## Exercise directions
Filter this data down to the lines that hold "puts", and copy them.

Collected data
-- ==== Sys2Proof/Syntax.lean ====
section
/-! DEFINITION. The operations of spec/opcode_table.json (one constructor a row), the symbols their encodings are made
of, and the entries of a host script: 00_scope.md R16; 30_encoding.md R120 to R129, R150. -/

namespace Sys2Proof

/-- The two address spaces, selected by the device address (20_memory.md R80). -/
inductive Space where
  | a0
  | a2
deriving DecidableEq, Repr, Inhabited

/-- The R/W select bit of a device address word: 0 write, 1 read (30_encoding.md R122). -/
inductive Dir where
  | write
  | read
deriving DecidableEq, Repr, Inhabited

/-- Power levels I, II and III (41_power_and_esd.md R231). -/
inductive PowerLevel where
  | one
  | two
  | three
deriving DecidableEq, Repr, Inhabited

/-- How the fault reset protocol is run (60_exceptions.md R626). -/
inductive Via where
  | contact
  | software
deriving DecidableEq, Repr, Inhabited

/-- How an acknowledge poll ends: `h:P or h:Sr` (30_encoding.md R126). -/
inductive PollEnd where
  | stop
  | repeatedStart
deriving DecidableEq, Repr, Inhabited

/-- A poll: the direction of its device address word, and its end (30_encoding.md R126). -/
structure Poll where
  dir : Dir
  fin : PollEnd
deriving DecidableEq, Repr, Inhabited

/-- The logic contacts a host drives without the bus: contacts 3, 7 and 9 (30_encoding.md R129). -/
inductive HostPin where
  | txDisable
  | rs0
  | rs1
deriving DecidableEq, Repr, Inhabited

/-- How far insertion has progressed (10_state.md R32, R23). `caseOnly` is R23's "case first", before the three stages of
R32. -/
inductive Mated where
  | absent
  | caseOnly
  | grounds
  | power
  | all
deriving DecidableEq, Repr, Inhabited

/-- The software controls reached over the 2-wire interface (10_state.md R37; format `2w-abstract` of R129). -/
inductive Control where
  /-- the power level enable: I disables (41 R240, R241) -/
  | power (l : PowerLevel)
  /-- the Software Tx disable (60 R626) -/
  | softTx (v : Bool)
  /-- the software rate select (40 R175) -/
  | softRate (rs0 rs1 : Level)
deriving DecidableEq, Repr, Inhabited

/-- The operations of spec/opcode_table.json. -/
inductive Instr where
  /-- DEVICE_ADDRESS_WORD (R122) -/
  | deviceAddressWord (s : Space) (r : Dir)
  /-- DATA_WORD_ADDRESS (R123) -/
  | dataWordAddress (a : Byte)
  /-- DATA_WORD (R124) -/
  | dataWord (d : Byte)
  /-- CURRENT_READ (R370) -/
  | currentRead (s : Space)
  /-- RANDOM_READ (R371) -/
  | randomRead (s : Space) (a : Byte)
  /-- SEQ_READ_CURRENT (R372) -/
  | seqReadCurrent (s : Space) (n : Nat)
  /-- SEQ_READ_RANDOM (R373) -/
  | seqReadRandom (s : Space) (a : Byte) (n : Nat)
  /-- BYTE_WRITE (R374) -/
  | byteWrite (s : Space) (a : Byte) (d : Byte)
  /-- SEQ_WRITE (R375) -/
  | seqWrite (s : Space) (a : Byte) (ds : List Byte)
  /-- ACK_POLL (R376) -/
  | ackPoll (s : Space) (r : Poll)
  /-- MGMT_RESET (R377) -/
  | mgmtReset
  /-- TX_DISABLE_ASSERT (R162) -/
  | txDisableAssert
  /-- TX_DISABLE_NEGATE (R163) -/
  | txDisableNegate
  /-- TX_FAULT_RESET (R626) -/
  | txFaultReset (via : Via)
  /-- RS0_SET (R172) -/
  | rs0Set (v : Level)
  /-- RS1_SET (R173) -/
  | rs1Set (v : Level)
  /-- POWER_ON (R238) -/
  | powerOn
  /-- POWER_OFF (R239) -/
  | powerOff
  /-- INSERT (R165) -/
  | insert
  /-- REMOVE (R166) -/
  | remove
  /-- POWER_LEVEL_ENABLE (R240) -/
  | powerLevelEnable (l : PowerLevel)
  /-- POWER_LEVEL_DISABLE (R241) -/
  | powerLevelDisable
  /-- SOFT_TX_DISABLE (R626) -/
  | softTxDisable (v : Bool)
  /-- SOFT_RATE_SELECT (R175) -/
  | softRateSelect (rs0 rs1 : Level)
deriving DecidableEq, Repr, Inhabited

/-- What a host puts on the wires and contacts, one symbol at a time: the bus symbols and word formats of 30_encoding.md
R120 to R125 (a word slot has nine SCL pulses, R121), the contact levels of R129, and the script forms of R150. -/
inductive Sym where
  /-- START or repeated START (R120) -/
  | start
  /-- STOP (R120) -/
  | stop
  /-- a device address word the host sends, `DEVW(s)`, `DEVR(s)` or another device's (R122, R125) -/
  | dev (w : Byte)
  /-- a data word address the host sends, `ADDR(a)` (R123, R125) -/
  | addr (a : Byte)
  /-- a data word the host sends, `DATA(d)` (R124, R125) -/
  | data (d : Byte)
  /-- a word slot in which the host releases SDA for eight bits and then acknowledges (`true`) or not (R125) -/
  | read (ack : Bool)
  /-- one SCL pulse with the host driving SDA to this level (R120); for words that break off -/
  | pulse (x : Level)
  /-- the management interface reset: up to nine SCL pulses, then START (R126, R377) -/
  | mgmt
  /-- a contact driven to a level (R129) -/
  | contact (p : HostPin) (x : Level)
  /-- a contact left open (R129; 10_state.md R25, R26) -/
  | openPin (p : HostPin)
  /-- the rails VccT, VccR inside (`true`) or outside Table 8 (R129; 41 R238) -/
  | rails (vccT vccR : Bool)
  /-- the contact groups mated so far (10_state.md R23) -/
  | mate (m : Mated)
  /-- a control written over the bus at a location that is a parameter (R129) -/
  | control (c : Control)
  /-- WAIT, in units of 100 ns (R150) -/
  | wait (t : Nat)
  /-- the host looks at Tx_Fault, Rx_LOS and Mod_ABS (`EXPECT`, R150) -/
  | sample
  /-- the host chooses the SCL period, in units of 100 ns (43 R353) -/
  | clock (period : Nat)
  /-- the host puts data on TD+/TD-, or stops (10_state.md R22, R31) -/
  | txData (present : Bool)
  /-- whether the host waits while the module holds SCL low (43 R362; 70_reset_and_hazards.md R685 row 8) -/
  | honour (b : Bool)
deriving DecidableEq, Repr, Inhabited

/-- What the environment does (00_scope.md R10 (c), (d)). -/
inductive EnvEvent where
  /-- `signal_present` (10_state.md R34) -/
  | signal (present : Bool)
  /-- `fault_condition` of the safety circuit (10_state.md R33) -/
  | fault (present : Bool)
  /-- `rx_data_valid`: what the receiver takes in is data (10_state.md R31) -/
  | rxData (valid : Bool)
  /-- a device holds SDA low, or releases it (60_exceptions.md R620, R641) -/
  | holdSda (held : Bool)
  /-- the module holds SCL low, or releases it (60_exceptions.md R641 (b)); it must have power -/
  | holdScl (held : Bool)
  /-- a device holds SCL low, or releases it (60_exceptions.md R620 HungBus) -/
  | blockScl (held : Bool)
deriving DecidableEq, Repr, Inhabited

/-- One line of a script: an operation or other symbols of the host, or an event of the environment. -/
inductive Entry where
  | host (line : List Sym)
  | env (e : EnvEvent)
deriving DecidableEq, Repr, Inhabited

/-- The abnormal conditions of 60_exceptions.md R620, as `raise` names them. -/
inductive Condition where
  | txFault
  | rxLos
  | modAbsent
  | noAcknowledge
  | abortedWrite
  | writeOverrun
  | hungBus
deriving DecidableEq, Repr, Inhabited

end Sys2Proof
end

## Output for this task
/-- What a host puts on the wires and contacts, one symbol at a time: the bus symbols and word formats of 30_encoding.md
  /-- the host puts data on TD+/TD-, or stops (10_state.md R22, R31) -/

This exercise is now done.